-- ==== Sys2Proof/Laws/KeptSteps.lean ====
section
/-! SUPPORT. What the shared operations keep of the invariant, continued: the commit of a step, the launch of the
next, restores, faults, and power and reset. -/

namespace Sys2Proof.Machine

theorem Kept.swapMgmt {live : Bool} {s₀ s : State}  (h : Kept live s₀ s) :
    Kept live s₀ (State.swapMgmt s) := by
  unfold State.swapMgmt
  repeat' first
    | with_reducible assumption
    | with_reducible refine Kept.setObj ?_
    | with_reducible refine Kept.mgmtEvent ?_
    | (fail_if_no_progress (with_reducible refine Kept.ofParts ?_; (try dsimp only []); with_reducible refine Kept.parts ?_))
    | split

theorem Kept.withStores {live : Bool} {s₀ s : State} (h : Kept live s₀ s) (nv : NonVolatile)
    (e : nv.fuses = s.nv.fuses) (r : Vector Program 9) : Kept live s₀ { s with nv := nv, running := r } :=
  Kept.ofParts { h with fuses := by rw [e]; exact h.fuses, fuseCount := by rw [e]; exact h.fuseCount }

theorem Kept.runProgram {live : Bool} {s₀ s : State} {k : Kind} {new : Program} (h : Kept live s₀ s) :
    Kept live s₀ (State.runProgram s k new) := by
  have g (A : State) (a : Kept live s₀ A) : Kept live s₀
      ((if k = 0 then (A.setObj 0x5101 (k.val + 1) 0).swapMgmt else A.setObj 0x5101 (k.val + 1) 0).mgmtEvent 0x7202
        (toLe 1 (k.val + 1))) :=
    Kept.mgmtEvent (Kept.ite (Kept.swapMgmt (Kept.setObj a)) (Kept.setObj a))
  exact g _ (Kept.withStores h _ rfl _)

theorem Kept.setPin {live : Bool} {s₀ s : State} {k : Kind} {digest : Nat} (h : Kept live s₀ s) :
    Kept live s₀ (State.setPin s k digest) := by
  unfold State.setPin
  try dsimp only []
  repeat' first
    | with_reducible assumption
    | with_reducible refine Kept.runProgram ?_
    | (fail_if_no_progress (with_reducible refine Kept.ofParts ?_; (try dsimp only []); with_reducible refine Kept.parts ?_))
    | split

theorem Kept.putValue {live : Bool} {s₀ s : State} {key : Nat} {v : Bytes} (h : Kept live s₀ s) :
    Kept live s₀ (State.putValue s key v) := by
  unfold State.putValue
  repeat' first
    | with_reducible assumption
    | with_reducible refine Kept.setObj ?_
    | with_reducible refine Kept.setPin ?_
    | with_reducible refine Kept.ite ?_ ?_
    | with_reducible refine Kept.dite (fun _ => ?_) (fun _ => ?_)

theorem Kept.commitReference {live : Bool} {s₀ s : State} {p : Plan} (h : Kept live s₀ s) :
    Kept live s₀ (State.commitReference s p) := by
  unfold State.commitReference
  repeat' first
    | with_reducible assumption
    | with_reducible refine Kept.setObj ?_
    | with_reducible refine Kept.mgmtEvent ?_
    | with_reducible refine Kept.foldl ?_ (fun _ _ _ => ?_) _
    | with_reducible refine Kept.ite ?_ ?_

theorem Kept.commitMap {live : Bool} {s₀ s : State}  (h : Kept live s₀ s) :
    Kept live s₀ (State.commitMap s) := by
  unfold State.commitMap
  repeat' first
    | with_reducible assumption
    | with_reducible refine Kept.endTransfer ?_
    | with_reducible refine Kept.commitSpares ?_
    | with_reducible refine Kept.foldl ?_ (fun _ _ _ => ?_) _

● ● ● ● ●

= TASK =
Reproduce the entries exactly, but only from their first line to the line holding "Kept live s₀ (State.swapMgmt s) := by", with that last line kept.

= SOLVED EXERCISE =
-- ==== Sys2Proof/Laws/KeptSteps.lean ====
section
/-! SUPPORT. What the shared operations keep of the invariant, continued: the commit of a step, the launch of the
next, restores, faults, and power and reset. -/

namespace Sys2Proof.Machine

theorem Kept.swapMgmt {live : Bool} {s₀ s : State}  (h : Kept live s₀ s) :
    Kept live s₀ (State.swapMgmt s) := by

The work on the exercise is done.